[v2] iomap: allow partial folio write with iomap_folio_state

[PATCH v2 0/4] iomap: allow partial folio write with iomap_folio_state

Posted by alexjlzheng@gmail.com 1 month, 3 weeks ago

From: Jinliang Zheng <alexjlzheng@tencent.com>

With iomap_folio_state, we can identify uptodate states at the block
level, and a read_folio reading can correctly handle partially
uptodate folios.

Therefore, when a partial write occurs, accept the block-aligned
partial write instead of rejecting the entire write.

This patchset has been tested by xfstests' generic and xfs group, and
there's no new failed cases compared to the lastest upstream version kernel.

Changelog:

V2: use & instead of % for 64 bit variable on m68k/xtensa, try to make them happy:
       m68k-linux-ld: fs/iomap/buffered-io.o: in function `iomap_adjust_read_range':
    >> buffered-io.c:(.text+0xa8a): undefined reference to `__moddi3'
    >> m68k-linux-ld: buffered-io.c:(.text+0xaa8): undefined reference to `__moddi3'

V1: https://lore.kernel.org/linux-fsdevel/20250810044806.3433783-1-alexjlzheng@tencent.com/

Jinliang Zheng (4):
  iomap: make sure iomap_adjust_read_range() are aligned with block_size
  iomap: move iter revert case out of the unwritten branch
  iomap: make iomap_write_end() return the number of written length again
  iomap: don't abandon the whole thing with iomap_folio_state

 fs/iomap/buffered-io.c | 68 +++++++++++++++++++++++++++++-------------
 1 file changed, 47 insertions(+), 21 deletions(-)

-- 
2.49.0

Re: [PATCH v2 0/4] iomap: allow partial folio write with iomap_folio_state

Posted by Christoph Hellwig 1 month, 3 weeks ago

On Sun, Aug 10, 2025 at 06:15:50PM +0800, alexjlzheng@gmail.com wrote:
> From: Jinliang Zheng <alexjlzheng@tencent.com>
> 
> With iomap_folio_state, we can identify uptodate states at the block
> level, and a read_folio reading can correctly handle partially
> uptodate folios.
> 
> Therefore, when a partial write occurs, accept the block-aligned
> partial write instead of rejecting the entire write.

We're not rejecting the entire write, but instead moving on to the
next loop iteration.

> This patchset has been tested by xfstests' generic and xfs group, and
> there's no new failed cases compared to the lastest upstream version kernel.

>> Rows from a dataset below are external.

-- ==== Sys2Proof/Machine/Tick.lean ====
section
/-! DEFINITION. The boundary: fabric time, the verdict on the attempt that has ended, commit, discard and split, the boundary
actions, the mailbox scan, admission and the records of the boundary (R19 to R21, R51 to R54, R59, R63, R65, R71 to R87, R181, R189,
R205 to R208, R290, R294, R301, R321, R324, R327, R342, R360, R456). -/

namespace Sys2Proof.Machine

/-! ## Fabric time (R51, R52, R290, R294) -/

/-- The part of a time error that a slot of some µs slews away, in ps: at most 10 ns per ms (R294). -/
def slewPart (offset : Int) (us : Nat) : Int := max (-(10 * us : Int)) (min offset (10 * us))

/-- Fabric time moves to the boundary: with a plan to the next multiple of its period, without one by the period. The local
oscillator's cycles follow, shorter or longer by the slew (R52, R290, R294). -/
def advanceTime (planned : Bool) (t : FabricTime) : FabricTime :=
  let unit := t.periodUs * 16000
  let target := if planned then (t.fabric / unit + 1) * unit else t.fabric + unit
  let adj := slewPart t.offsetPs t.periodUs
  let cycles := (((target - t.fabric : Nat) : Int) - adj * 16 / 1000).toNat / 8
  let now := Nat.max t.now (t.boundaryAt + cycles)
  { t with now := now, boundaryAt := now, fabric := target, tick := if planned then target / unit else t.tick + 1,
           periodUs := t.nextPeriodUs, offsetPs := t.offsetPs - adj }

/-! ## The end of a slot -/

/-- Reports that reach the hub by the boundary are received, migrations that have not ended are abandoned, and copies that met an
upset are dealt with (R56, R64, R78, R199, R200). Nothing is marked before its margin any more (R75). -/
def closeSlot (m : SlotMeasure) (s : State) : State :=
  let rs := s.att.reports
  let s := { s with att := { s.att with phase := .margin, reports := [], rates := s.att.rates.measured m } }
  let s := each receiveReport rs s
  let s := if s.job.isSome then each copyRead m.copies s else s
  let s := each areaRead m.areas s
  let s := { s with att := { s.att with reports := [] } }
  if s.job.isSome then each cancelMigration m.unfinished s else s

/-- A condition of the hub about the attempt: task, value (R444 Task form). -/
def hubRaise (c : Cond) (src : Source) (task value : Nat) (s : State) : Raise :=
  match s.job with
  | some j => Raise.of c src (task % 2 ^ 24 + j.step * 2 ^ 24) s.att.serial j.localTick value
  | none => Raise.of c src (task % 2 ^ 24) s.att.serial 0 value

/-- The first ring that still holds a message: its physical tile and queue. -/
def residue : List (Nat × Tile) → Option (Nat × Nat)
  | [] => none
  | (p, t) :: l => match t.rings.findIdx? (fun r => decide (r.msgs ≠ 0)) with
    | some q => some (p, q)
    | none => residue l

What is the motivation for this series?  Do you see performance
improvements in a workload you care about?

Re: [PATCH v2 0/4] iomap: allow partial folio write with iomap_folio_state

Posted by Jinliang Zheng 1 month, 3 weeks ago

On Mon, 11 Aug 2025 03:38:17 -0700, Christoph Hellwig wrote:
> On Sun, Aug 10, 2025 at 06:15:50PM +0800, alexjlzheng@gmail.com wrote:
> > From: Jinliang Zheng <alexjlzheng@tencent.com>
> > 
> > With iomap_folio_state, we can identify uptodate states at the block
> > level, and a read_folio reading can correctly handle partially
> > uptodate folios.
> > 
> > Therefore, when a partial write occurs, accept the block-aligned
> > partial write instead of rejecting the entire write.
>

Thank you for your reply. :)

> We're not rejecting the entire write, but instead moving on to the
> next loop iteration.

Yes, but the next iteration will need to re-copy from the beginning,
which means that all copies in this iteration are useless. The purpose
of this patch set is to reduce the number of bytes that need to be
re-copied and reduce the number of discarded copies.

For example, suppose a folio is 2MB, blocksize is 4kB, and the copied
bytes are 2MB-3kB.

Without this patchset, we'd need to recopy 2MB-3kB of bytes in the next
iteration.

 |<-------------------- 2MB -------------------->|
 +-------+-------+-------+-------+-------+-------+
 | block |  ...  | block | block |  ...  | block | folio
 +-------+-------+-------+-------+-------+-------+
 |<-4kB->|

 |<--------------- copied 2MB-3kB --------->|       first time copied
 |<-------- 1MB -------->|                          next time we need copy (chunk /= 2)
                         |<-------- 1MB -------->|  next next time we need copy.

 |<------ 2MB-3kB bytes duplicate copy ---->|

With this patchset, we can accept 2MB-4kB of bytes, which is block-aligned.
This means we only need to process the remaining 4kB in the next iteration.

 |<-------------------- 2MB -------------------->|
 +-------+-------+-------+-------+-------+-------+
 | block |  ...  | block | block |  ...  | block | folio
 +-------+-------+-------+-------+-------+-------+
 |<-4kB->|

 |<--------------- copied 2MB-3kB --------->|       first time copied
                                         |<-4kB->|  next time we need copy

                                         |<>|
                              only 1kB bytes duplicate copy

> 
> > This patchset has been tested by xfstests' generic and xfs group, and
> > there's no new failed cases compared to the lastest upstream version kernel.
> 
> What is the motivation for this series?  Do you see performance
> improvements in a workload you care about?

Paritial writes are inherently a relatively unusual situation and don't account
for a significant portion of performance testing.

However, in scenarios with numerous memory errors, they can significantly reduce
the number of bytes copied.

thanks,
Jinliang Zheng :)